theorem Keeps.of_execTenantEnable (p : Path) (t : Fin 256) (data : Word) (s : State) (hs : Keeps μ σ s) (m_space : μ .space) (m_rdata : μ .rdata) (m_wres : μ .wres) (m_banks : μ .banks) (m_log : μ .log) (m_ten : μ .ten) :
    KeepsO μ σ (execTenantEnable p t data s) := by
  unfold execTenantEnable
  repeat' first
    | with_reducible assumption
    | intro _
    | with_reducible apply KeepsO.next
    | with_reducible apply Keeps.ite
    | with_reducible apply Keeps.byPath
    | with_reducible apply Keeps.ctxCfgWrite

theorem Keeps.winWrite (s : State) (w : Who) (t : ℕ) (k : ℕ) (a : ℕ) (isB : Bool) (data : Word) (hs : Keeps μ σ s) (m_space : μ .space) (m_wres : μ .wres) (m_log : μ .log) (m_ten : μ .ten) :
    Keeps μ σ (State.winWrite s w t k a isB data) := by
  unfold State.winWrite
  repeat' first
    | with_reducible assumption
    | intro _
    | with_reducible apply Keeps.ite
    | with_reducible apply Keeps.cfgWrite
    | with_reducible apply Keeps.refuseWrite

theorem Keeps.qPop (s : State) (w : Who) (t : ℕ) (err : Bool) (data : Word) (hs : Keeps μ σ s) (m_space : μ .space) (m_wres : μ .wres) (m_log : μ .log) (m_ten : μ .ten) :
    Keeps μ σ (State.qPop s w t err data) := by
  unfold State.qPop
  repeat' first
    | with_reducible assumption
    | intro _
    | with_reducible apply Keeps.ite
    | ((fail_if_no_progress extract_lets +onlyGivenNames x); first | (refine Keeps.bind x ?_ ?_; (try subst x); rotate_left; intro hx; rotate_left) | skip)
    | with_reducible apply Keeps.plainW
    | with_reducible apply Keeps.refuseWrite
    | with_reducible apply Keeps.setTctx

theorem Keeps.of_execEventQueuePop (p : Path) (t : Fin 256) (data : Word) (s : State) (hs : Keeps μ σ s) (m_space : μ .space) (m_rdata : μ .rdata) (m_wres : μ .wres) (m_banks : μ .banks) (m_log : μ .log) (m_ten : μ .ten) :
    KeepsO μ σ (execEventQueuePop p t data s) := by
  unfold execEventQueuePop
  repeat' first
    | with_reducible assumption
    | intro _
    | with_reducible apply KeepsO.next
    | with_reducible apply Keeps.ite
    | with_reducible apply Keeps.byPath
    | with_reducible apply Keeps.qPop

theorem Keeps.of_execErrorQueuePop (p : Path) (t : Fin 256) (data : Word) (s : State) (hs : Keeps μ σ s) (m_space : μ .space) (m_rdata : μ .rdata) (m_wres : μ .wres) (m_banks : μ .banks) (m_log : μ .log) (m_ten : μ .ten) :
    KeepsO μ σ (execErrorQueuePop p t data s) := by
  unfold execErrorQueuePop
  repeat' first
    | with_reducible assumption
    | intro _
    | with_reducible apply KeepsO.next
    | with_reducible apply Keeps.ite
    | with_reducible apply Keeps.byPath
    | with_reducible apply Keeps.qPop

theorem Keeps.cqPush (s : State) (w : Who) (data : Word) (hs : Keeps μ σ s) (m_space : μ .space) (m_wres : μ .wres) (m_banks : μ .banks) (m_ten : μ .ten) :
    Keeps μ σ (State.cqPush s w data) := by
  unfold State.cqPush
  repeat' first
    | with_reducible assumption
    | intro _
    | with_reducible apply Keeps.ite
    | ((fail_if_no_progress extract_lets +onlyGivenNames x); first | (refine Keeps.bind x ?_ ?_; (try subst x); rotate_left; intro hx; rotate_left) | skip)
    | with_reducible apply Keeps.exDelay
    | with_reducible apply Keeps.plainW
    | with_reducible apply Keeps.setBank
    | with_reducible apply Keeps.setTctx
    | split
    | simp only [id_eq]

theorem Keeps.of_execCommandPush (p : Path) (data : Word) (s : State) (hs : Keeps μ σ s) (m_space : μ .space) (m_rdata : μ .rdata) (m_wres : μ .wres) (m_banks : μ .banks) (m_ten : μ .ten) :
    KeepsO μ σ (execCommandPush p data s) := by
  unfold execCommandPush
  repeat' first
    | with_reducible assumption
    | intro _
    | with_reducible apply KeepsO.next
    | with_reducible apply Keeps.ite
    | with_reducible apply Keeps.byPath
    | with_reducible apply Keeps.cqPush

theorem Keeps.exPass (s : State) (hs : Keeps μ σ s) (m_space : μ .space) (m_ten : μ .ten) :
    Keeps μ σ (State.exPass s) := by
  unfold State.exPass
  repeat' first
    | with_reducible assumption
    | intro _
    | with_reducible apply Keeps.ite
    | ((fail_if_no_progress extract_lets +onlyGivenNames x); first | (refine Keeps.bind x ?_ ?_; (try subst x); rotate_left; intro hx; rotate_left) | skip)
    | with_reducible apply Keeps.each
    | with_reducible apply Keeps.exDelay
    | split
    | simp only [id_eq]

theorem Keeps.ringDb (s : State) (d : ℕ) (hs : Keeps μ σ s) (m_space : μ .space) (m_free : μ .free) (m_ten : μ .ten) (m_ic : μ .ic) :
    Keeps μ σ (State.ringDb s d) := by
  unfold State.ringDb
  repeat' first
    | with_reducible assumption
    | intro _
    | with_reducible apply Keeps.ite
    | with_reducible apply Keeps.icSet

theorem Keeps.cmdRun (s : State) (t : ℕ) (c : CmdEntry) (hs : Keeps μ σ s) (m_space : μ .space) (m_free : μ .free) (m_wres : μ .wres) (m_log : μ .log) (m_ten : μ .ten) (m_ic : μ .ic) (m_broken : μ .broken) (m_safe : μ .safe) (m_cmds : μ .cmds) (m_cd : μ .cd) (m_fwd : μ .fwd) (m_sk : μ .sk) (m_cl : μ .cl) (m_le : μ .le) :
    Keeps μ σ (State.cmdRun s t c) := by
  unfold State.cmdRun
  repeat' first
    | with_reducible assumption
    | intro _
    | with_reducible apply Keeps.ite
    | ((fail_if_no_progress extract_lets +onlyGivenNames x); first | (refine Keeps.bind x ?_ ?_; (try subst x); rotate_left; intro hx; rotate_left) | skip)
    | with_reducible apply Keeps.auditW
    | with_reducible apply Keeps.cmdResult
    | with_reducible apply Keeps.fresh
    | with_reducible apply Keeps.lePush
    | with_reducible apply Keeps.ptWrite
    | with_reducible apply Keeps.ringDb
    | with_reducible apply Keeps.rwHandover
    | with_reducible apply Keeps.of_fst (by assumption)
    | with_reducible apply Keeps.of_snd (by assumption)
    | split
    | simp only [id_eq]

theorem Keeps.cmdExec (s : State) (op : ℕ) (hs : Keeps μ σ s) (m_space : μ .space) (m_now : μ .now) (m_campusOff : μ .campusOff) (m_free : μ .free) (m_wres : μ .wres) (m_log : μ .log) (m_ten : μ .ten) (m_exLast : μ .exLast) (m_exAt : μ .exAt) (m_ic : μ .ic) (m_broken : μ .broken) (m_safe : μ .safe) (m_cmds : μ .cmds) (m_cd : μ .cd) (m_fwd : μ .fwd) (m_sk : μ .sk) (m_cl : μ .cl) (m_le : μ .le) :
    Keeps μ σ (State.cmdExec s op) := by
  unfold State.cmdExec
  repeat' first
    | with_reducible assumption
    | intro _
    | with_reducible apply Keeps.ite
    | ((fail_if_no_progress extract_lets +onlyGivenNames x); first | (refine Keeps.bind x ?_ ?_; (try subst x); rotate_left; intro hx; rotate_left) | skip)
    | with_reducible apply Keeps.cmdRun
    | with_reducible apply Keeps.exPass
    | with_reducible apply Keeps.inc
    | with_reducible apply Keeps.reach
    | with_reducible apply Keeps.setTctx
    | simp only [Keeps.upd_exLast_exAt m_exLast m_exAt]
    | split
    | simp only [id_eq]

theorem Keeps.of_execCmdPwrite (s : State) (hs : Keeps μ σ s) (m_space : μ .space) (m_now : μ .now) (m_campusOff : μ .campusOff) (m_free : μ .free) (m_wres : μ .wres) (m_log : μ .log) (m_ten : μ .ten) (m_exLast : μ .exLast) (m_exAt : μ .exAt) (m_ic : μ .ic) (m_broken : μ .broken) (m_safe : μ .safe) (m_cmds : μ .cmds) (m_cd : μ .cd) (m_fwd : μ .fwd) (m_sk : μ .sk) (m_cl : μ .cl) (m_le : μ .le) :
    KeepsO μ σ (execCmdPwrite s) := by
  unfold execCmdPwrite
  repeat' first
    | with_reducible assumption
    | intro _
    | with_reducible apply KeepsO.next
    | with_reducible apply Keeps.ite
    | ((fail_if_no_progress extract_lets +onlyGivenNames x); first | (refine Keeps.bind x ?_ ?_; (try subst x); rotate_left; intro hx; rotate_left) | (refine KeepsO.bind x ?_ ?_; (try subst x); rotate_left; intro hx; rotate_left) | skip)
    | with_reducible apply Keeps.cmdExec
    | split
    | simp only [id_eq]

theorem Keeps.of_execCmdPrel (s : State) (hs : Keeps μ σ s) (m_space : μ .space) (m_now : μ .now) (m_campusOff : μ .campusOff) (m_free : μ .free) (m_wres : μ .wres) (m_log : μ .log) (m_ten : μ .ten) (m_exLast : μ .exLast) (m_exAt : μ .exAt) (m_ic : μ .ic) (m_broken : μ .broken) (m_safe : μ .safe) (m_cmds : μ .cmds) (m_cd : μ .cd) (m_fwd : μ .fwd) (m_sk : μ .sk) (m_cl : μ .cl) (m_le : μ .le) :
    KeepsO μ σ (execCmdPrel s) := by
  unfold execCmdPrel
  repeat' first
    | with_reducible assumption
    | intro _
    | with_reducible apply KeepsO.next
    | with_reducible apply Keeps.ite
    | ((fail_if_no_progress extract_lets +onlyGivenNames x); first | (refine Keeps.bind x ?_ ?_; (try subst x); rotate_left; intro hx; rotate_left) | (refine KeepsO.bind x ?_ ?_; (try subst x); rotate_left; intro hx; rotate_left) | skip)
    | with_reducible apply Keeps.cmdExec
    | split
    | simp only [id_eq]

theorem Keeps.of_execCmdLword (s : State) (hs : Keeps μ σ s) (m_space : μ .space) (m_now : μ .now) (m_campusOff : μ .campusOff) (m_free : μ .free) (m_wres : μ .wres) (m_log : μ .log) (m_ten : μ .ten) (m_exLast : μ .exLast) (m_exAt : μ .exAt) (m_ic : μ .ic) (m_broken : μ .broken) (m_safe : μ .safe) (m_cmds : μ .cmds) (m_cd : μ .cd) (m_fwd : μ .fwd) (m_sk : μ .sk) (m_cl : μ .cl) (m_le : μ .le) :
    KeepsO μ σ (execCmdLword s) := by
  unfold execCmdLword
  repeat' first
    | with_reducible assumption
    | intro _
    | with_reducible apply KeepsO.next
    | with_reducible apply Keeps.ite
    | ((fail_if_no_progress extract_lets +onlyGivenNames x); first | (refine Keeps.bind x ?_ ?_; (try subst x); rotate_left; intro hx; rotate_left) | (refine KeepsO.bind x ?_ ?_; (try subst x); rotate_left; intro hx; rotate_left) | skip)
    | with_reducible apply Keeps.cmdExec
    | split
    | simp only [id_eq]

* **Directions for this task**
All lines above that contain "ringDb" are required in the answer.

* **Output below**
theorem Keeps.ringDb (s : State) (d : ℕ) (hs : Keeps μ σ s) (m_space : μ .space) (m_free : μ .free) (m_ten : μ .ten) (m_ic : μ .ic) :
    Keeps μ σ (State.ringDb s d) := by
  unfold State.ringDb
    | with_reducible apply Keeps.ringDb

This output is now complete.